Getting Started with overturemapsr
Source:vignettes/articles/01-getting-started.Rmd
01-getting-started.Rmd
The Overture Map Data project was launched by the Linux Foundation in 2022. Its goal is to create a geospatial data product that is easy-to-use and interoperable, merging datasets from both open and commercial data contributors. The list of Overture members is extensive and includes many of the industry’s biggest players, like Amazon, Meta, Microsoft, and TomTom. These companies are teaming up with open data projects to create a larger and more consistent geospatial dataset than ever before.
Overturemapsr
The overturemapsr
R package provides access to Overture
Maps open data. With this package, you can access over 2.3 billion
building footprints, 52.6 million points of interest, and other features
made available by Overture Maps.
Installation
install.packages('overturemapsr')
You can install the development version of overturemapsr
from GitHub
install.packages("devtools")
devtools::install_github("denironyx/overturemapsr")
Loading the Package
Start by loading the overturemapsr
package:
library(overturemapsr)
library(arrow)
Available Themes
You can view all available themes using the
get_all_overture_types()
function:
# Get all available overture types
themes <- get_all_overture_types()
print(themes)
This will return:
[1] "locality" "locality_area" "administrative_boundary"
[4] "building" "building_part" "division"
[7] "division_area" "place" "segment"
[10] "connector" "infrastructure" "land"
[13] "land_cover" "land_use" "water"
Accessing Datasets
To access the datasets provided by Overture Maps, use the
arrow::open_dataset()
function along with the
dataset_path
function. Here is how you can access and
explore the building footprints and points of interest datasets without
loading it into memory.
Building Footprints
# Access the building dataset
building_dataset <- open_dataset(dataset_path('building'))
# Get the number of rows in the building dataset
nrow(building_dataset)
[1] 2355192722
Point of Interest
Using the place theme, we can fetch point of interests.
# Access the place dataset
places_dataset <- open_dataset(dataset_path('place'))
# Get the number of rows in the place dataset
nrow(places_dataset)
[1] 52622149
Using Bounding Boxes
To limit the size of the dataset and processing time, you can use
bounding boxes. This is especially useful when dealing with large
datasets.
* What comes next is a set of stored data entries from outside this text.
-- ==== Sys2Proof/Machine/Ops.lean ====
section
/-! DEFINITION. Register writes and their landing, the clock of a tile, flips, issue, and the taking of an exception and
the return from one (R162 to R174, R362, R378 to R383). -/

namespace Sys2Proof.Machine

/-! ### Landing of register writes (R164, R165) -/

/-- Pending writes older than `id` to a register lose the bits that a younger write has covered (R165). -/
def trimSlow (r : DbgReg) (mask : W4096) (id : Nat) (l : List SlowWrite) : List SlowWrite :=
  l.map (fun w => if w.ref = r ∧ w.id < id then { w with mask := w.mask &&& ~~~mask } else w)

/-- Pending steering loads older than `id` to a register lose their register write (R165). -/
def trimLoads (r : DbgReg) (id : Nat) (l : List SuLoad) : List SuLoad :=
  l.map (fun x => if x.dst = r ∧ x.id < id then { x with live := false } else x)

/-- Pending vector entries older than `id` to a register lose the bits that a younger write has covered (R165). -/
def trimEntries (r : DbgReg) (mask : W4096) (id : Nat) (l : List VEntry) : List VEntry :=
  l.map (fun x => if x.dst = r ∧ x.id < id then { x with mask := x.mask &&& ~~~mask } else x)

/-- A write numbered `id` lands in the hidden face (R164, R165). A write that covers no bit is no write. -/
def Member.land (m : Member) (id : Nat) (r : DbgReg) (mask v : W4096) : Member :=
  if mask = 0 then m
  else
    let m1 := m.writeReg r mask v
    { m1 with
      su := { m1.su with slow := trimSlow r mask id m1.su.slow, loads := trimLoads r id m1.su.loads }
      vu := { m1.vu with lq := trimEntries r mask id m1.vu.lq, sq := trimEntries r mask id m1.vu.sq } }

/-- A write of the whole of a steering register lands now: it is younger than every pending one, which covers no bit any more
(R165) and stays a slow writer until it lands (R164). -/
def Member.putReg (m : Member) (r : DbgReg) (v : W512) : Member :=
  let m1 := m.modReg r (fun n f => Faced.put f (v.setWidth n))
  { m1 with su := { m1.su with
      slow := m1.su.slow.map (fun w => if w.ref = r then { w with mask := 0 } else w)
      loads := m1.su.loads.map (fun x => if x.dst = r then { x with live := false } else x) } }

/-- A write of the whole of a register that lands at the end of cycle `due` (R164). Writes to `s0` and `p0` are no
writes (R162). -/
def Member.putSlow (m : Member) (r : DbgReg) (mask v : W4096) (due : Nat) : Member :=
  if isConst r ∨ mask = 0 then m
  else { m with su := { m.su with slow := m.su.slow ++ [⟨m.su.nextId, r, mask, v, due⟩], nextId := m.su.nextId + 1 } }
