-- ==== Sys2Proof/Machine/Engine.lean ====
section
/-! DEFINITION. What the engines share: heads of queues and channels, waits and the wait record, releases and completions,
engine faults, and the accesses that an engine makes (R73 to R75, R102 to R105, R114, R128, R273, R401, R425, R426). -/

namespace Sys2Proof.Machine

/-- The tile runs (R336, R360, R394). -/
def Tile.suLive (x : Tile) : Bool := x.st == .running && !x.gated && x.dbg.hst == .running

/-- A recording tile owes a proof at this boundary (R394, R395): proof 0, or that of a multiple of 2^20 that RETIRED has reached. -/
def Tile.owesProof (x : Tile) : Bool :=
  x.dbg.recording && (x.dbg.trace.proofs.isEmpty
    || (decide (x.m.ctr.retired.toNat % 2 ^ 20 = 0) && !x.dbg.trace.proofs.any (fun p => p.retired == x.m.ctr.retired)))

/-- The steering unit stands at a boundary, or waits in an instruction that an interrupt abandons (R70, R173, R323, R365,
R380). -/
def SuWait.boundary : SuWait → Bool
  | .no | .waita .. | .barWait .. | .acq .. => true
  | .again i => !Instr.isFence i
  | .drain .. | .trap .. | .eret _ | .retired => false

/-- The tile stands at a boundary that owes a proof: its engines stop as for a pre-emption (R384 steps 1 and 2, R395). -/
def Tile.proofHolds (x : Tile) : Bool := x.owesProof && x.m.su.wait.boundary && decide (x.m.su.ready ≤ x.m.ctr.cycle)

/-- The engines of the tile issue and complete. -/
def Tile.engLive (x : Tile) : Bool := x.suLive && !x.proofHolds

/-! ### Heads and waits (R73, R74, R426) -/

/-- A channel issues no further accesses: a fault, a halted command or a parked access holds it (R103, R422). -/
def Channel.stuck (c : Channel) : Bool :=
  c.fault.isSome || c.runs.any (fun r => r.halted.isSome || r.flights.any (fun f => f.parked.isSome))

/-- The command of a site that every other condition lets start (R426). -/
def Member.headOf (m : Member) : Site → Option Cmd
  | .mu => if m.mu.isNone then m.q.mu.head? else none
  | .vu => if m.vu.cmd.isNone then m.q.vu.head? else none
  | .ce => m.q.ce.head?
  | .ch c =>
    let ch := m.ch[c.val]
    if ch.runs.all (fun r => r.issued) && ch.runs.all (fun r => r.halted.isNone) && ch.fault.isNone then
      (if c = 0 then m.q.cu.head? else ch.pending.map (fun p => p.1))
    else none

/-- Every site at which a command of a tile starts. -/
def allSites : List Site := [.mu, .vu, .ce, .ch 0, .ch 1, .ch 2, .ch 3, .ch 4]

/-- Puts a command into a list in the order of sequence numbers. -/
def seqInsert (c : Cmd) : List Cmd → List Cmd
  | [] => [c]
  | x :: xs => if c.seq.toNat < x.seq.toNat then c :: x :: xs else x :: seqInsert c xs

/-- The value that the waits of older commands that could pass now leave on a semaphore (R74). -/
def Member.semLeft (m : Member) (n : BitVec 8) (seq : W64) : Nat :=
  let rivals := (allSites.filterMap m.headOf).filter (fun c =>
    decide (c.seq.toNat < seq.toNat) && (match c.wait with | some w => w.sem == n | none => false))
  (rivals.foldl (fun l c => seqInsert c l) []).foldl (fun v c =>
    match c.wait with
    | some w => if w.consume && decide (w.thr.toNat ≤ v) then v - w.thr.toNat else v
    | none => v) (m.sem n)

/-- A command's wait would pass now (R73, R74). DEDUCED (log 83): only commands that every other condition lets start are tested
(R426), so a younger command on an idle engine may take the count that an older one behind a busy engine will want; R75's
promise, which R426 and R74 do not keep in that case, is not enforced. -/
def Member.waitPasses (m : Member) (c : Cmd) : Bool :=
  match c.wait with
  | some w => decide (w.thr.toNat ≤ m.semLeft w.sem c.seq)
  | none => true

/-- One poster goes before another of the same cycle: lowest PCL, then lowest PTILE (R401). -/
def Poster.before (a b : Poster) : Bool :=
  decide (a.pcl.toNat < b.pcl.toNat) || (a.pcl == b.pcl && decide (a.ptile.toNat < b.ptile.toNat))
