/-- Adds a proof (R396): the oldest of nine is merged into the base; where the log is full the oldest proof and the log before the one
after it are reclaimed. No state before the oldest proof is reached any more. -/
def Trace.addProof (x : Trace) (p : Proof) (full : Bool) : Trace :=
  let ps := x.proofs ++ [p]
  let ps1 := if 8 < ps.length ∨ (full ∧ 1 < ps.length) then ps.tail else ps
  match ps1 with
  | [] => x
  | q :: _ => { x with
    proofs := ps1
    log := if full ∧ 1 < ps.length then x.log.drop (q.pos - x.base) else x.log
    base := if full ∧ 1 < ps.length then max x.base q.pos else x.base
    hist := x.hist.filter (fun e => decide (q.retired.toNat ≤ e.1.toNat)) }

/-- A proof is taken. How many records fill a log of LOGSZ bytes is not stated, so whether the log has filled since the last
proof is a free choice, but a record takes at least one byte (log 72). -/
def State.takeProof (s : State) (t : TileId) : State :=
  let f := s.freeBit
  f.2.modTile t (fun x => { x with dbg := { x.dbg with
    trace := x.dbg.trace.addProof (s.proofOf t) (f.1 || decide (s.cfg.logSize ≤ x.dbg.trace.log.length)) } })

/-- The debug block acts at this boundary before the member goes on (R394, R395). -/
def Tile.dbgFirst (x : Tile) : Bool := x.dbg.dmReq.isSome || x.dbg.recReq.isSome || x.owesProof

/-! ### Replay (R398 to R400) -/

/-- Records the member of a recording tile at a boundary (R398): the first with each count of RETIRED. -/
def State.note (s : State) (t : TileId) : State :=
  let x := s.tile t
  if x.dbg.recording && !x.m.su.inHandler && !x.dbg.trace.hist.any (fun e => e.1 == x.m.ctr.retired) then
    s.modTile t (fun y => { y with dbg := { y.dbg with trace := { y.dbg.trace with
      hist := y.dbg.trace.hist ++ [(y.m.ctr.retired, y.m)] } } })
  else s

/-- The bytes that a re-executed access reads (R397, R398): those of a READY line of the recorded stash, or of the unit in the log. -/
def replayBytes (m : Member) (log : List (Nat × LogRec)) (va : W64) (tgt : Target) (n : Nat) : Option (List Byte) :=
  let logged := log.findSome? (fun e => match e.2 with
    | .read a bs => if m.ctr.cycle ≤ e.1 ∧ a = va &&& ~~~(63 : W64) then some ((bs.drop (va.toNat % 64)).take n) else none
    | _ => none)
  match tgt with
  | .own off => if m.ownReady tgt then some (bytesAt m.stash.bytes off n) else logged
  | .pa _ _ => logged

/-- The value that a load of a recorded member brought (R397, R398): its landing value, or that of the bytes it reads. -/
def loadValue (m : Member) (log : List (Nat × LogRec)) (x : SuLoad) : Option W512 :=
  match x.got with
  | some (v, p, _) => if p then none else some v
  | none => (replayBytes m log x.va x.tgt x.n).map (fun bs => extendLoad x.kind x.n (mergeBytes x.fwd bs))

/-- An unlanded load of a recorded member lands in re-execution. A descriptor that fails its checks is discarded and reported
(R209). -/
def Member.replayLoad (m : Member) (log : List (Nat × LogRec)) (a : Member) (x : SuLoad) : Member :=
  match loadValue m log x with
  | some v => (match x.kind, tdCheck v with
    | .desc w, some reason => { a with rep := { a.rep with
        deferred := a.rep.deferred ++ [(x.id, suReport 0x06 reason ((w.setWidth 64 <<< 32) ||| reason.setWidth 64))] } }
    | _, _ => if x.live then a.land x.id x.dst (fullMask x.dst) (v.setWidth 4096) else a)
  | none => a

/-- The writes of re-execution: those in the own stash are made, every other one is discarded (R398). -/
def Stash.replayWrites (x : Stash) (ws : List (Target × W64 × List Byte)) : Stash :=
  ws.foldl (fun st w => match w.1 with | .own off => (st.write off w.2.2).1 | .pa _ _ => st) x

/-- An unlanded vector entry of a recorded member lands in re-execution (R216, R244): what it reads, its register write, its
writes. -/
def Member.replayEntry (m : Member) (log : List (Nat × LogRec)) (a : Member) (x : VEntry) : Member :=
  let got := x.rest.filterMap (fun l => (replayBytes m log l.va l.tgt (readSize x.kind)).map (fun bs => (l.lane, natOfBytes bs)))
  let y := if x.read then x else { x with codes := x.codes ++ got, rest := [] }.take
  let a1 := { a with
    stash := a.stash.replayWrites y.writes
    vu := a.vu.drop x.id
    ctr := { a.ctr with nfCount := a.ctr.nfCount + BitVec.ofNat 64 (nfLanes x) } }
  match y.kind with
  | .store _ => a1
  | .load _ | .kload | .update _ _ => a1.land y.id y.dst ((a.vu.entry x.id).getD x).mask y.data

/-- The vector entries that the drain of R173 lets land: loads and updates, and the stores that a mark of `vqmark` puts before one of
them (R223). -/
def Vu.draining (v : Vu) : List VEntry :=
  let writes := fun (x : VEntry) => match x.kind with | .load _ | .kload | .update _ _ => true | .store _ => false
  let all := v.lq ++ v.sq
  let l := all.filter (fun x => writes x || v.marks.any (fun k => decide (x.id < k) && all.any (fun y => writes y && decide (k ≤ y.id))))
  (l.foldl (fun q x => keyInsert (x.id, x.id) q) []).filterMap (fun e => v.entry e.1)

/-- The drain of R173 on a recorded member. Its stores stay in the forwarding table (R194). -/
def Member.settled (m : Member) (log : List (Nat × LogRec)) : Member :=
  let m1 := m.su.loads.foldl (fun a x => m.replayLoad log a x) (m.landSlow (2 ^ 64))
  let m2 := m.vu.draining.foldl (fun a x => m.replayEntry log a x) m1
  { m2 with su := { m2.su with loads := [] } }

/-- The live head of a tile gives way to a replay (R400): its lines are served as a non-resident member's. -/
def State.parkLive (s : State) (t : TileId) : State :=
  let x := s.tile t
  let m := { x.m with stash := x.m.stash.parked }
  let s1 := s.moveOwner (toSlot t (replaySlot t))
  { s1 with slots := SMap.insert s1.slots (replaySlot t) ⟨m, t, [], [], s1.nextStamp, false, Trace.reset⟩ }

/-- A halted replay returns to the live head (R399). -/
def State.unparkLive (s : State) (t : TileId) : State :=
  match s.slots.find? (fun e => e.1 == replaySlot t) with
  | none => s
  | some (_, sl) =>
    let s1 := (s.moveOwner (toTile t (replaySlot t))).modTile t (fun x => { x with
      m := sl.img, dbg := { x.dbg with hst := .liveHead } })
    { s1 with slots := SMap.erase s1.slots (replaySlot t) }.applyHeld t sl.posts sl.mbs

/-- The RETIRED count of the live head of a halted tile. -/
def State.liveRetired (s : State) (t : TileId) : W64 :=
  match s.slots.find? (fun e => e.1 == replaySlot t) with
  | some (_, sl) => sl.img.ctr.retired
  | none => (s.tile t).m.ctr.retired

/-- A count lies below every remaining proof (R396). -/
def Trace.noProof (x : Trace) (n : W64) : Bool := !x.proofs.any (fun p => decide (p.retired.toNat ≤ n.toNat))

/-- A stop at a count on a halted tile (R398): the live head, or the state that re-execution reaches. A stop below the head waits
until the accesses of the live head have landed; then the tile replays (R394). -/
def State.stopAt (s : State) (t : TileId) (n : W64) : State :=
  let x := s.tile t
  let head := s.liveRetired t
  let status := fun (st : State) (v : DbgStatus) =>
    st.modTile t (fun y => { y with dbg := { y.dbg with status := v, goal := none } })
  if head.toNat ≤ n.toNat then status (if x.dbg.hst = .replayHalt then s.unparkLive t else s) .ok
  else if x.dbg.trace.noProof n then status s .noproof
  else if x.dbg.hst ≠ .replayHalt ∧ s.landed t = false then
    s.modTile t (fun y => { y with dbg := { y.dbg with goal := some n } })
  else
    if x.dbg.trace.hist.any (fun e => e.1 == n) then
      (if x.dbg.hst = .replayHalt then s else s.parkLive t).modTile t (fun y =>
        { y with dbg := { y.dbg with hst := .replaying, goal := some n } })
    else status s .noproof

/-- Re-execution reaches its goal and halts there (R398): every register, face, W bit, stash line and queue equals what the live run
held. -/
def State.replayTo (s : State) (t : TileId) : State :=
  s.modTile t (fun y =>
    let m := match y.dbg.goal.bind (fun n => y.dbg.trace.hist.find? (fun e => e.1 == n)) with
      | some e => e.2.settled y.dbg.trace.log
      | none => y.m
    { y with m := m, dbg := { y.dbg with hst := .replayHalt, status := .ok, goal := none } })

/-- What a halted tile still does of itself: it replays, or a stop that waited for the live head's accesses is taken (R398). -/
def State.haltedStep (s : State) (t : TileId) : Option State :=
  let x := s.tile t
  match x.dbg.hst, x.dbg.goal with
  | .replaying, _ => some (s.replayTo t)
  | .liveHead, some n => if s.landed t then some (s.stopAt t n) else none
  | .liveHead, none | .running, _ | .replayHalt, _ => none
Here is an example of how to use a bounding box with the
record_batch_reader()
function that convert parquet file
into data frame for use:
# Example bounding box
sf_bbox <- c(-122.5, 37.7, -122.3, 37.8)
# Retrieve filtered dataset based on the bounding box
result <- record_batch_reader(overture_type = 'place', bbox = sf_bbox)
Result:
# A tibble: 6 × 15
id geometry bbox$xmin $xmax $ymin $ymax version update_time sources names$primary categories$main confidence websites socials emails phones
dataset : > <chr> <chr> <dbl> <list<c> <list<> <list> <list> <chr> <list<
1 08f2830940592b5e034cef17a0ea78ce (-122.4964 37.70068) -122. -122. 37.7 37.7 0 2024-05-10T00:00:00.000Z [1 × 4] Palo -Mar Stabl… active_life 0.363 [1] [1] [1] NA [1 × 5]
2 08f28309462d847503a8e8da827c2bca (-122.494 37.70005) -122. -122. 37.7 37.7 0 2024-05-10T00:00:00.000Z [6 × 4] Gelardi Tax Ser… tax_services 0.77 [1] [1] NA [1 × 5]
3 08f283094290a29e03cfbf6f434fee90 (-122.4918 37.70196) -122. -122. 37.7 37.7 0 2024-05-10T00:00:00.000Z [1 × 4] CorgiLand pet_services 0.270 [1] NA [1 × 5]
4 08f2830942902400033849542bf6efe8 (-122.4905 37.70099) -122. -122. 37.7 37.7 0 2024-05-10T00:00:00.000Z [1 × 4] Ruff 'n Ready L… pet_services 0.319 [1] [1] [1] NA [1 × 5]
5 08f2830942914d12033d68719b44ca5c (-122.4889 37.70062) -122. -122. 37.7 37.7 0 2024-05-10T00:00:00.000Z [1 × 4] Pleiades professional_s… 0.319 [1] [1] [1] NA [1 × 5]
In Summary:
The overturemapsr
package is a powerful tool for
accessing and working with Overture Maps open data in R. It provides a
straightforward way to download and manipulate large geospatial
datasets. With features like bounding box filtering, you can efficiently
manage and analyze the data relevant to your area of interest.
Additional Resources
- Bounding Box Tool from Klokantech: Use this tool to find and specify bounding boxes of interest for your data queries.